→ **Work request**: Find the word "outs" in the data below and copy each line that holds it.

Data items:
-- ==== Sys2Proof/Machine/Flags.lean ====
section
/-! DEFINITION. Flags: the block has no flags (10_state.md R28); here stand the one derived predicate, DONE, and the result
statuses with their codes (60_exceptions.md R181). -/

namespace Sys2Proof.Machine

/-- The stop test `CUR + 16 > LEN`, on naturals (R26, R102). -/
def atEnd (s : State) : Bool := decide (s.len < s.cur + 16)

/-- `DONE(S) = (LOADED = 1) and (CUR + 16 > LEN)` (R28): derived, not stored. -/
def doneFlag (s : State) : Bool := s.loaded && atEnd s

/-- The result statuses (R181). -/
inductive Status where
  | ok
  | emitted
  | skipped
  | ended
  | noSample
  | unknownChannel
  deriving DecidableEq, Repr

/-- The status of a result (R181). -/
def statusOf : Result → Status
  | .okCur _ => .ok
  | .okSci _ => .ok
  | .okHk _ => .ok
  | .okValue _ => .ok
  | .emitted _ _ => .emitted
  | .skipped _ => .skipped
  | .ended _ => .ended
  | .noSample => .noSample
  | .unknownChannel => .unknownChannel

/-- The numeric code of a status (R181, D13). -/
def statusCode : Status → Nat
  | .ok => 0
  | .emitted => 1
  | .skipped => 2
  | .ended => 3
  | .noSample => 4
  | .unknownChannel => 5

/-- Only UNKNOWN_CHANNEL is an error, "fatal to that sample only" (R181). -/
def statusIsError : Status → Bool
  | .unknownChannel => true
  | .ok => false
  | .emitted => false
  | .skipped => false
  | .ended => false
  | .noSample => false

end Sys2Proof.Machine
end

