-- ==== Sys2Proof/Tests/Slice0.lean ====
section
/-! SUPPORT. Tests.Slice0: words written out from the spec's encodings, the spec's vectors (95_test_vectors.md), the smoke test
of WellFormed, and for every statement with hypotheses a state and operands that meet them. -/

namespace Sys2Proof.Tests

open Sys2Proof.Machine

-- One theorem is checked at a time, so that the many small evaluations below do not each hold a thread.
set_option Elab.async false

-- Helpers

/-- The next state of an outcome. -/
def stateOf (o : Host.Outcome State Fault Refusal) : Option State :=
  match o with
  | .next s => some s
  | .fault _ => none
  | .refused _ => none

/-- The results a step returned from a state that had none. -/
def resultsOf (o : Host.Outcome State Fault Refusal) : Option (List Result) :=
  (stateOf o).map fun s => s.results.map Completion.result

/-- The test configuration of 95_test_vectors.md: full scale 4.0, so that VPC_SCI = 2^-14; any ADDR_W. -/
def testConfig (addrW : Nat) : Config :=
  { addrW := addrW, fullScaleSci := 0x4010000000000000, vpcHk := 0x3F10000000000000, kcal := kcalSource, fpEval := .d7 }

/-- Reset under the test configuration. -/
def testReset (addrW : Nat) : State := { State.reset with cfg := testConfig addrW }

/-- A loaded buffer with the cursor somewhere. -/
def loadedState (b : List Byte) (cur : Nat) : State :=
  { testReset 16 with buf := memoryOf 0 b, len := b.length, loaded := true, cur := cur }

/-- `2^-14`, the test value of `vpc`. -/
def vpc14 : F64 := 0x3F10000000000000

/-- SC-5: `00`, the marker, twelve zero bytes. -/
def bufSC5 : List Byte := [0x00, 0xFE, 0x6B, 0x28, 0x40] ++ List.replicate 12 0

/-- SC-2: the marker and eleven zero bytes: one byte short of a frame. -/
def bufSC2 : List Byte := [0xFE, 0x6B, 0x28, 0x40] ++ List.replicate 11 0

/-- The buffer of P2's kind: a frame whose payload holds markers (SC-12). -/
def bufSC12 : List Byte :=
  [0xFE, 0x6B, 0x28, 0x40, 0xFE, 0x6B, 0x28, 0x40] ++ List.replicate 8 0 ++ [0xFE, 0x6B, 0x28, 0x40] ++
    List.replicate 12 0

/-- A host operation waiting in the inbox. -/
def withOp (w : HostWord) (s : State) : State := { s with inbox := [⟨7, w⟩] }

-- WellFormed: each check refuses an ill-formed term

theorem test_wf_refuses_marker_as_nosync : (Instr.nosync 0xFE6B2840).wf = false := by decide
theorem test_wf_takes_other_window : (Instr.nosync 0xFE6B2841).wf = true := by decide
theorem test_wf_refuses_hkFrame_without_hkt : (Instr.hkFrame 0xFE6B28407FFFFFFF0ABC000100020003).wf = false := by decide
theorem test_wf_refuses_nonHkFrame_with_hkt : (Instr.nonHkFrame 0xFE6B2840800000640ABC000100020003).wf = false := by
  decide

-- Decode: one word written out per constructor, from R73, R80, R81, R82 and R92

theorem test_decode_sync : decode (.window 0xFE6B2840) = .ok .sync := rfl
theorem test_decode_nosync : decode (.window 0xFEFE6B28) = .ok (.nosync 0xFEFE6B28) := rfl
theorem test_decode_hkFrame :
    decode (.frameHk 0x00000000800000011234000000000000) = .ok (.hkFrame 0x00000000800000011234000000000000) := rfl
theorem test_decode_nonHkFrame :
    decode (.frameHk 0xFE6B28407FFFFFFF0ABC000100020003) = .ok (.nonHkFrame 0xFE6B28407FFFFFFF0ABC000100020003) := rfl
theorem test_decode_sciAnyW1 :
    decode (.frameSci 0xFE6B2840FFFFFFFFFFFFFFFFFFFFFFFF) = .ok (.sciAnyW1 0xFE6B2840FFFFFFFFFFFFFFFFFFFFFFFF) := rfl
theorem test_decode_calId0 : decode (.calSel 0b0_0000_0000 0xABC0 1) = .ok (.calId0 .unit1 0xABC0 1) := rfl
theorem test_decode_calId1 : decode (.calSel 0b1_0000_0001 0xABC0 1) = .ok (.calId1 .unit2 0xABC0 1) := rfl
theorem test_decode_calId2 : decode (.calSel 0b0_0000_0010 0xABC0 1) = .ok (.calId2 .unit1 0xABC0 1) := rfl
theorem test_decode_calId3 : decode (.calSel 0b1_0000_0011 0xABC0 1) = .ok (.calId3 .unit2 0xABC0 1) := rfl
theorem test_decode_calId4U1 : decode (.calSel 0b0_0000_0100 0xABC0 1) = .ok (.calId4U1 0xABC0 1) := rfl
theorem test_decode_calId4U2 : decode (.calSel 0b1_0000_0100 0xABC0 1) = .ok (.calId4U2 0xABC0 1) := rfl
theorem test_decode_calId5 : decode (.calSel 0b1_0000_0101 0xABC0 1) = .ok (.calId5 .unit2 0xABC0 1) := rfl
theorem test_decode_calId6U1 : decode (.calSel 0b0_0000_0110 0xABC0 1) = .ok (.calId6U1 0xABC0 1) := rfl
theorem test_decode_calId6U2 : decode (.calSel 0b1_0000_0110 0xABC0 1) = .ok (.calId6U2 0xABC0 1) := rfl
theorem test_decode_calId7 : decode (.calSel 0b1_0000_0111 0xABC0 1) = .ok (.calId7 .unit2 0xABC0 1) := rfl
theorem test_decode_calId8U1 : decode (.calSel 0b0_0000_1000 0xABC0 1) = .ok (.calId8U1 0xABC0 1) := rfl
theorem test_decode_calId8U2 : decode (.calSel 0b1_0000_1000 0xABC0 1) = .ok (.calId8U2 0xABC0 1) := rfl
theorem test_decode_calId9 : decode (.calSel 0b1_0000_1001 0xABC0 1) = .ok (.calId9 .unit2 0xABC0 1) := rfl
theorem test_decode_calId10 : decode (.calSel 0b0_0000_1010 0xABC0 1) = .ok (.calId10 .unit1 0xABC0 1) := rfl
theorem test_decode_calId11 : decode (.calSel 0b1_0000_1011 0xABC0 1) = .ok (.calId11 .unit2 0xABC0 1) := rfl
theorem test_decode_calId12 : decode (.calSel 0b0_0000_1100 0xABC0 1) = .ok (.calId12 .unit1 0xABC0 1) := rfl
theorem test_decode_calId13 : decode (.calSel 0b1_0000_1101 0xABC0 1) = .ok (.calId13 .unit2 0xABC0 1) := rfl
theorem test_decode_calId14 : decode (.calSel 0b0_0000_1110 0xABC0 1) = .ok (.calId14 .unit1 0xABC0 1) := rfl
theorem test_decode_calId15 : decode (.calSel 0b1_0000_1111 0xABC0 1) = .ok (.calId15 .unit2 0xABC0 1) := rfl
theorem test_decode_calUnknownA : decode (.calSel 0b1_1000_0101 2 1) = .ok (.calUnknownA .unit2 0b0000101 2 1) := rfl
theorem test_decode_calUnknownB : decode (.calSel 0b0_0111_1111 2 1) = .ok (.calUnknownB .unit1 0b111111 2 1) := rfl
theorem test_decode_calUnknownC : decode (.calSel 0b1_0010_0001 2 1) = .ok (.calUnknownC .unit2 0b00001 2 1) := rfl
theorem test_decode_calUnknownD : decode (.calSel 0b0_0001_0100 2 1) = .ok (.calUnknownD .unit1 0b0100 2 1) := rfl
theorem test_decode_load : decode (.hostCmd { hostWordOf 0x01 with bytes := [1, 2] }) = .ok (.load [1, 2]) := rfl
theorem test_decode_restart : decode (.hostCmd (hostWordOf 0x02)) = .ok .restart := rfl
theorem test_decode_step : decode (.hostCmd (hostWordOf 0x03)) = .ok .step := rfl
theorem test_decode_next : decode (.hostCmd (hostWordOf 0x04)) = .ok .next := rfl
theorem test_decode_decodeSci : decode (.hostCmd { hostWordOf 0x10 with frame := 5 }) = .ok (.decodeSci 5) := rfl
theorem test_decode_decodeHk : decode (.hostCmd { hostWordOf 0x11 with frame := 5 }) = .ok (.decodeHk 5) := rfl
theorem test_decode_calibrate :
    decode (.hostCmd { hostWordOf 0x20 with id := 4, raw := 0xABC0, vpc := 9, unit := .unit2 }) =
      .ok (.calibrate 4 0xABC0 9 .unit2) := rfl
theorem test_decode_reserved_05 : decode (.hostCmd (hostWordOf 0x05)) = .error (.reservedCommand 0x05) := rfl
theorem test_decode_reserved_ff : decode (.hostCmd (hostWordOf 0xFF)) = .error (.reservedCommand 0xFF) := rfl

-- Operand fields: the split of the source's frame (95_test_vectors.md section 1.1)

theorem test_fields_of_worked_frame :
    frameW0 0xFE6B2840000000051000200030004000 = 0xFE6B2840 ∧ frameW1 0xFE6B2840000000051000200030004000 = 5 ∧
    frameH0 0xFE6B2840000000051000200030004000 = 0x1000 ∧ frameH3 0xFE6B2840000000051000200030004000 = 0x4000 := by
  decide
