-- ==== Sys2Proof/Machine/Sha.lean ====
section
/-! DEFINITION. The streaming context and SHA.INIT, SHA.UPDATE and SHA.FINAL (43_sha_commands R180 to R183): the acceptance
in the host's turn, the completion in the engine's (log 3). -/

namespace Sys2Proof.Machine

/-- `AppendByte(x)`: the context after it, and whether a compression ran (R180). -/
def appendByte (x : Byte) (c : ShaContext) : ShaContext × Bool :=
  let buf := c.buf.setIfInBounds c.fill x
  if c.fill + 1 = 64 then ({ c with buf := buf, fill := 0, h := compress c.h buf }, true)
  else ({ c with buf := buf, fill := c.fill + 1 }, false)

/-- One message byte of SHA.UPDATE: a compression adds 512 to the bit length, modulo 2^64 (R182, R186). -/
def updateByte (c : ShaContext) (x : Byte) : ShaContext :=
  let r := appendByte x c
  if r.2 then { r.1 with bitlen := r.1.bitlen + 512 } else r.1

/-- SHA.UPDATE's completion on the context: the message bytes in order (R182). -/
def updateContext (m : List Byte) (c : ShaContext) : ShaContext := m.foldl updateByte c

/-- A padding byte of SHA.FINAL: a compression it causes adds nothing to the bit length (R183). -/
def padByte (x : Byte) (c : ShaContext) : ShaContext := (appendByte x c).1

/-- `while sha.fill != 56: AppendByte(0x00)`, for at most `fuel` passes (R183; log 14). -/
def zeroFill : Nat → ShaContext → ShaContext
  | 0, c => c
  | fuel + 1, c => if c.fill = 56 then c else zeroFill fuel (padByte 0x00 c)

/-- `sha.buf[56 + j] <- sha.bitlen[63 - 8j : 56 - 8j]` for j in 0..7 (R183). -/
def writeLength (bitlen : BitVec 64) (buf : Vector Byte 64) : Vector Byte 64 :=
  (List.range 8).foldl (fun b j => b.setIfInBounds (56 + j) (bitlen.extractLsb' (56 - 8 * j) 8)) buf

/-- SHA.FINAL's completion on the context (R183). From any fill below 64 the zero fill stops within 64 passes. -/
def finalContext (c : ShaContext) : ShaContext :=
  let c := { c with bitlen := c.bitlen + BitVec.ofNat 64 (8 * c.fill) }
  let c := zeroFill 64 (padByte 0x80 c)
  let buf := writeLength c.bitlen c.buf
  { c with buf := buf, h := compress c.h buf, fill := 0, state := .finalized }

/-- The context SHA.INIT creates (R181). -/
def initContext : ShaContext :=
  { buf := Vector.replicate 64 0x00, fill := 0, bitlen := 0, h := initialHash, state := .active }

/-- E_LEN if LEN > 64, then E_NOCTX without an active context; else the snapshot of SHA_DIN0..15 (R182, 60_exceptions
R203). -/
def checkUpdate (len : Nat) (s : State) : Except ErrCode Inflight :=
  if len > 64 then .error .len
  else if s.sha.state = .active then .ok (.update len s.shaDin)
  else .error .noCtx

/-- E_NOCTX without an active context (R183, 60_exceptions R208). -/
def checkFinal (s : State) : Except ErrCode Inflight :=
  if s.sha.state = .active then .ok .final else .error .noCtx

/-- SHA.INIT, legal in every context state (R181). -/
def execShaInit (s : State) : Host.Outcome State Fault Refusal :=
  match s.turn, s.inflight with
  | .host, _ => .next (issue (.ok .init) s)
  | .engine, some .init => .next (retire { s with sha := initContext })
  | .engine, _ => .next s

/-- SHA.UPDATE (R182). -/
def execShaUpdate (len : Nat) (s : State) : Host.Outcome State Fault Refusal :=
  match s.turn, s.inflight with
  | .host, _ => .next (issue (checkUpdate len s) s)
  | .engine, some (.update n msg) => .next (retire { s with sha := updateContext (messageBytes n msg) s.sha })
  | .engine, _ => .next s

/-- SHA.FINAL (R183). -/
def execShaFinal (s : State) : Host.Outcome State Fault Refusal :=
  match s.turn, s.inflight with
  | .host, _ => .next (issue (checkFinal s) s)
  | .engine, some .final => .next (retire { s with sha := finalContext s.sha })
  | .engine, _ => .next s

end Sys2Proof.Machine
end

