/-- Settles O5: the well-formed words are words of commands, and the illegal ones fail the condition of R92. -/
theorem decodeReadsTheTablesWords : Obligations.DecodeReadsTheTablesWords := by
  have illegal : ∀ v ∈ [0x00000000, 0x00000007, 0x0000000F, 0x00000102, 0x00000041, 0x00008005], ¬WellFormedWord v :=
    List.forall_iff_forall_mem.mp (by decide)
  refine ⟨by decide, by decide, by decide, by decide, by decide, by decide, by decide, fun n hn => ?_, by decide,
    fun v hv i hi => illegal v hv ((exists_decode_eq_ok_iff v).mp ⟨i, hi⟩)⟩
  rw [← encode_shaUpdate hn]
  exact decodeOfEncodeIsTheCommand (.shaUpdate n) (decide_eq_true hn)

/-! ## The operands a command reads (30_encoding R98, R100) -/

/-- Registers that agree on their first m bytes give the same first m bytes. -/
theorem bytesOf_take_congr {n : Nat} {a b : Vector Word n} {m : Nat}
    (h : ∀ i : Fin n, ∀ j < 4, 4 * i.val + j < m → byteOf a[i] j = byteOf b[i] j) :
    (bytesOf a).take m = (bytesOf b).take m := by
  apply List.ext_getElem (by simp)
  intro p ha hb
  obtain ⟨hm, hn⟩ : p < m ∧ p < 4 * n := by simpa using ha
  have hq : p / 4 < n := by omega
  have hbyte : ∀ ws : Vector Word n, (bytesOf ws).getD p 0 = byteOf ws[p / 4] (p % 4) := fun ws => by
    rw [bytesOf_getD ws p hn, List.getD_eq_getElem _ _ (by simpa using hq), Vector.getElem_toList]
  rw [List.getElem_take, List.getElem_take, ← List.getD_eq_getElem _ 0, ← List.getD_eq_getElem _ 0, hbyte, hbyte]
  exact h ⟨p / 4, hq⟩ (p % 4) (by omega) (by simp only; omega)

/-- AES.KEYEXP's completion reads the first Nk key words (R98). -/
theorem installKey_congr {k : KeySize} {a b : Vector Word 8} (h : ∀ i : Fin 8, i.val < k.nk → a[i] = b[i]) :
    installKey k a = installKey k b := by
  have hkey : keyBytes k a = keyBytes k b :=
    bytesOf_take_congr fun i j _ hm => congrArg (byteOf · j) (h i (by omega))
  rw [installKey, installKey, hkey]

/-- Completions that write the same, whatever the state, lead to the same state. -/
theorem exec_inflight_congr {c d : Inflight} {s : State} (ht : s.turn = .engine)
    (h : ∀ t, completed c t = completed d t) :
    exec c.instr { s with inflight := some c } = exec d.instr { s with inflight := some d } := by
  rw [exec_engine c { s with inflight := some c } ht rfl, exec_engine d { s with inflight := some d } ht rfl, h]
  cases d <;> rfl

/-- Settles O19: a completion reads its snapshot through the bytes of R98 and R100 alone. -/
theorem operandsPastTheLengthAreNotRead : Obligations.OperandsPastTheLengthAreNotRead := by
  intro s ht
  refine ⟨fun k a b h => ?_, fun n a b h => ?_⟩
  · have hkey : installKey k a = installKey k b := installKey_congr h
    exact exec_inflight_congr (c := .keyexp k a) (d := .keyexp k b) ht fun t => by rw [completed, completed, hkey]
  · have hbytes : messageBytes n a = messageBytes n b := bytesOf_take_congr h
    exact exec_inflight_congr (c := .update n a) (d := .update n b) ht fun t => by rw [completed, completed, hbytes]

end Sys2Proof.Machine
end

section
/-! SUPPORT. Proofs of the statements about the AES datapath (40_aes_datapath): `gfmul a` as a map that respects XOR and
`xtime`, MixColumns and its inverse as circulants of such maps, and the words a key expansion leaves as they were. -/

namespace Sys2Proof.Machine

/-! ## The laws of `gfmul` (40_aes_datapath R110 to R112) -/

theorem xtime_xor (x y : Byte) : xtime (x ^^^ y) = xtime x ^^^ xtime y := by
  have hreduce : ∀ p q : Bool,
      (if (p ^^ q) = true then 0x1B else 0x00 : Byte) = (if p then 0x1B else 0x00) ^^^ if q then 0x1B else 0x00 := by
    decide
  rw [xtime, xtime, xtime, BitVec.getLsbD_xor, BitVec.shiftLeft_xor_distrib, hreduce]
  ac_rfl

/-- A map of bytes linear over GF(2) that also respects doubling: what multiplication by a fixed byte is. -/
structure XtimeLinear (f : Byte → Byte) : Prop where
  map_xor : ∀ x y, f (x ^^^ y) = f x ^^^ f y
  map_xtime : ∀ x, f (xtime x) = xtime (f x)

theorem XtimeLinear.map_zero {f : Byte → Byte} (hf : XtimeLinear f) : f 0 = 0 := by
  simpa using hf.map_xor 0 0
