-- ==== Sys2Proof/Machine/Timing.lean ====
section
/-! DEFINITION. The TimingRegisterManager: the SYNC commands and FORCED_RESYNC (43_timing.md). -/

namespace Sys2Proof.Machine

/-! ## The fields (R211, 30_encoding.md R104) -/

/-- A timing field: a duration or the step type (R211). -/
inductive TimingField where
  | dur (f : DurField)
  | stepType
deriving DecidableEq, Repr, Inhabited

/-- The fields in the source's order (R211). -/
def TimingField.all : List TimingField :=
  [.dur .dirsetup, .dur .dirhold, .dur .steplen, .dur .stepspace, .stepType]

/-- The register kind of a field (R211). -/
def TimingField.kind : TimingField → Kind
  | .dur .dirsetup => .dirSetup
  | .dur .dirhold => .dirHold
  | .dur .steplen => .pulseWidth
  | .dur .stepspace => .pulseIdleWidth
  | .stepType => .mode

/-- The live parameter of a field. -/
def Channel.param (c : Channel) : TimingField → Word
  | .dur .dirsetup => c.dirsetup
  | .dur .dirhold => c.dirhold
  | .dur .steplen => c.steplen
  | .dur .stepspace => c.stepspace
  | .stepType => c.stepType

/-- The shadow of a field (10_state.md R50). -/
def Channel.shadow (c : Channel) : TimingField → Option Word
  | .dur .dirsetup => c.writtenDirsetup
  | .dur .dirhold => c.writtenDirhold
  | .dur .steplen => c.writtenSteplen
  | .dur .stepspace => c.writtenStepspace
  | .stepType => c.writtenStepType

/-- The cache register of a field (10_state.md R54). -/
def Channel.cache (c : Channel) : TimingField → Option Word
  | .dur .dirsetup => c.dirSetupReg
  | .dur .dirhold => c.dirHoldReg
  | .dur .steplen => c.pulseWidthReg
  | .dur .stepspace => c.pulseIdleWidthReg
  | .stepType => c.modeReg

/-- The channel with a field's parameter and shadow at `p` and its cache register at `reg`
(R215 to R217). -/
def Channel.commitField (c : Channel) (F : TimingField) (p reg : Word) : Channel :=
  match F with
  | .dur .dirsetup =>
    { c with dirsetup := p, writtenDirsetup := some p, dirSetupReg := some reg }
  | .dur .dirhold =>
    { c with dirhold := p, writtenDirhold := some p, dirHoldReg := some reg }
  | .dur .steplen =>
    { c with steplen := p, writtenSteplen := some p, pulseWidthReg := some reg }
  | .dur .stepspace =>
    { c with stepspace := p, writtenStepspace := some p, pulseIdleWidthReg := some reg }
  | .stepType =>
    { c with stepType := p, writtenStepType := some p, modeReg := some reg }

/-! ## The register value and the corrected parameter (R214 to R216) -/

/-- What a parameter becomes: its corrected value, the register value, and the diagnostic. -/
structure Transformed where
  param : Word
  reg   : Word
  diag  : Option Diag
deriving DecidableEq, Repr

/-- `x = round_half_away((f64(p) * f64(CLOCK_HZ)) / 1e9)` (R214). -/
def durationUnits (cfg : GroupConfig) (p : Word) : F64 :=
  (((F64.ofNat p.toNat).mul (F64.ofNat cfg.clockHz.toNat)).div F64.giga).roundHalfAway

/-- The parameter back-computed for a clamped register (R215). -/
def backComputed (cfg : GroupConfig) : Word :=
  BitVec.ofInt 32 ((F64.timingMax.mul F64.giga).div (F64.ofNat cfg.clockHz.toNat)).trunc

/-- The duration transform with its clamp (R214, R215). -/
def transformDuration (cfg : GroupConfig) (f : DurField) (i : Nat) (p : Word) : Transformed :=
  let x := durationUnits cfg p
  if x.gt F64.timingMax then
    { param := backComputed cfg, reg := BitVec.ofInt 32 F64.timingMax.trunc,
      diag := some { code := .timingClamped, channel := i, field := some f } }
  else { param := p, reg := BitVec.ofInt 32 x.trunc, diag := none }

/-- The step-type validation (R216). -/
def validateStepType (i : Nat) (p : Word) : Transformed :=
  if 2 < p.toNat then { param := 0#32, reg := 0#32, diag := some (diagOf .stepTypeInvalid i) }
  else { param := p, reg := p, diag := none }

/-- R214 to R216 for a field. -/
def transform (cfg : GroupConfig) (F : TimingField) (i : Nat) (p : Word) : Transformed :=
  match F with
  | .dur f => transformDuration cfg f i p
  | .stepType => validateStepType i p

/-! ## SyncField (R213 to R217) -/

/-- A field is dirty (10_state.md R56). -/
def Channel.dirty (c : Channel) (F : TimingField) : Bool := dirtyShadow (c.param F) (c.shadow F)

/-- The write that `SyncField` makes, its result `Some((address, value))`, or `None` (R217). -/
def syncResult (cfg : GroupConfig) (F : TimingField) (force : Bool) (i : Nat) (c : Channel) :
    Option (Nat × Word) :=
  if force || c.dirty F then
    some (regAddr cfg F.kind i, (transform cfg F i (c.param F)).reg)
  else none

/-- `SyncField(F, i, force)` (R213 to R217). -/
def syncField (cfg : GroupConfig) (F : TimingField) (force : Bool) (i : Nat) (c : Channel) :
    ChanOut :=
  if force || c.dirty F then
    let t := transform cfg F i (c.param F)
    { chan := c.commitField F t.param t.reg, diags := t.diag.toList,
      events := [.write (regAddr cfg F.kind i) t.reg] }
  else ChanOut.of c

/-- A SYNC command of a field (R218 to R222). -/
def syncCommand (F : TimingField) (ch : ChanIdx) (s : State) : Result :=
  chanCommand .rt ch s (syncField s.cfg F false)

/-- SYNC_DIRSETUP (R218). -/
def execSyncDirsetup (ch : ChanIdx) (s : State) : Result := syncCommand (.dur .dirsetup) ch s

/-- SYNC_DIRHOLD (R219). -/
def execSyncDirhold (ch : ChanIdx) (s : State) : Result := syncCommand (.dur .dirhold) ch s

/-- SYNC_STEPLEN (R220). -/
def execSyncSteplen (ch : ChanIdx) (s : State) : Result := syncCommand (.dur .steplen) ch s

/-- SYNC_STEPSPACE (R221). -/
def execSyncStepspace (ch : ChanIdx) (s : State) : Result := syncCommand (.dur .stepspace) ch s

/-- SYNC_STEPTYPE (R222). -/
def execSyncSteptype (ch : ChanIdx) (s : State) : Result := syncCommand .stepType ch s

/-! ## FORCED_RESYNC (R224, R225) -/

/-- One output after another on the same channel: the first one's logs come first. -/
def ChanOut.andThen (o : ChanOut) (f : Channel → ChanOut) : ChanOut :=
  let p := f o.chan
  { chan := p.chan, diags := o.diags ++ p.diags, events := o.events ++ p.events }

/-- The unconditional sync of these fields of one channel, in order (R212, R224). -/
def resyncFields (cfg : GroupConfig) (i : Nat) : List TimingField → Channel → ChanOut
  | [], c => ChanOut.of c
  | F :: Fs, c => (syncField cfg F true i c).andThen (resyncFields cfg i Fs)

/-- The unconditional sync of one channel (R224). -/
def resyncChan (cfg : GroupConfig) (i : Nat) (c : Channel) : ChanOut :=
  resyncFields cfg i TimingField.all c

/-- The unconditional sync of every channel from index `i` on, channels ascending (R212, R224). -/
def resyncFrom (cfg : GroupConfig) : Nat → List Channel → List ChanOut
  | _, [] => []
  | i, c :: cs => resyncChan cfg i c :: resyncFrom cfg (i + 1) cs

/-- `MasterEnableWrite()` (R225). -/
def State.masterEnable (s : State) : State :=
  s.emit (.write (masterEnableAddr s.cfg) masterEnableValue)

/-- The state after every channel's unconditional sync (R224). -/
def resyncState (s : State) : State :=
  let outs := resyncFrom s.cfg 0 s.channels
  { s with channels := outs.map ChanOut.chan, diag := s.diag ++ outs.flatMap ChanOut.diags,
           wlog := s.wlog ++ outs.flatMap ChanOut.events }

/-- FORCED_RESYNC (R224). -/
def execForcedResync (s : State) : Result := .next ((resyncState s).masterEnable.advance .rt)

end Sys2Proof.Machine
end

→ **Output below**:
  let outs := resyncFrom s.cfg 0 s.channels
  { s with channels := outs.map ChanOut.chan, diag := s.diag ++ outs.flatMap ChanOut.diags,
           wlog := s.wlog ++ outs.flatMap ChanOut.events }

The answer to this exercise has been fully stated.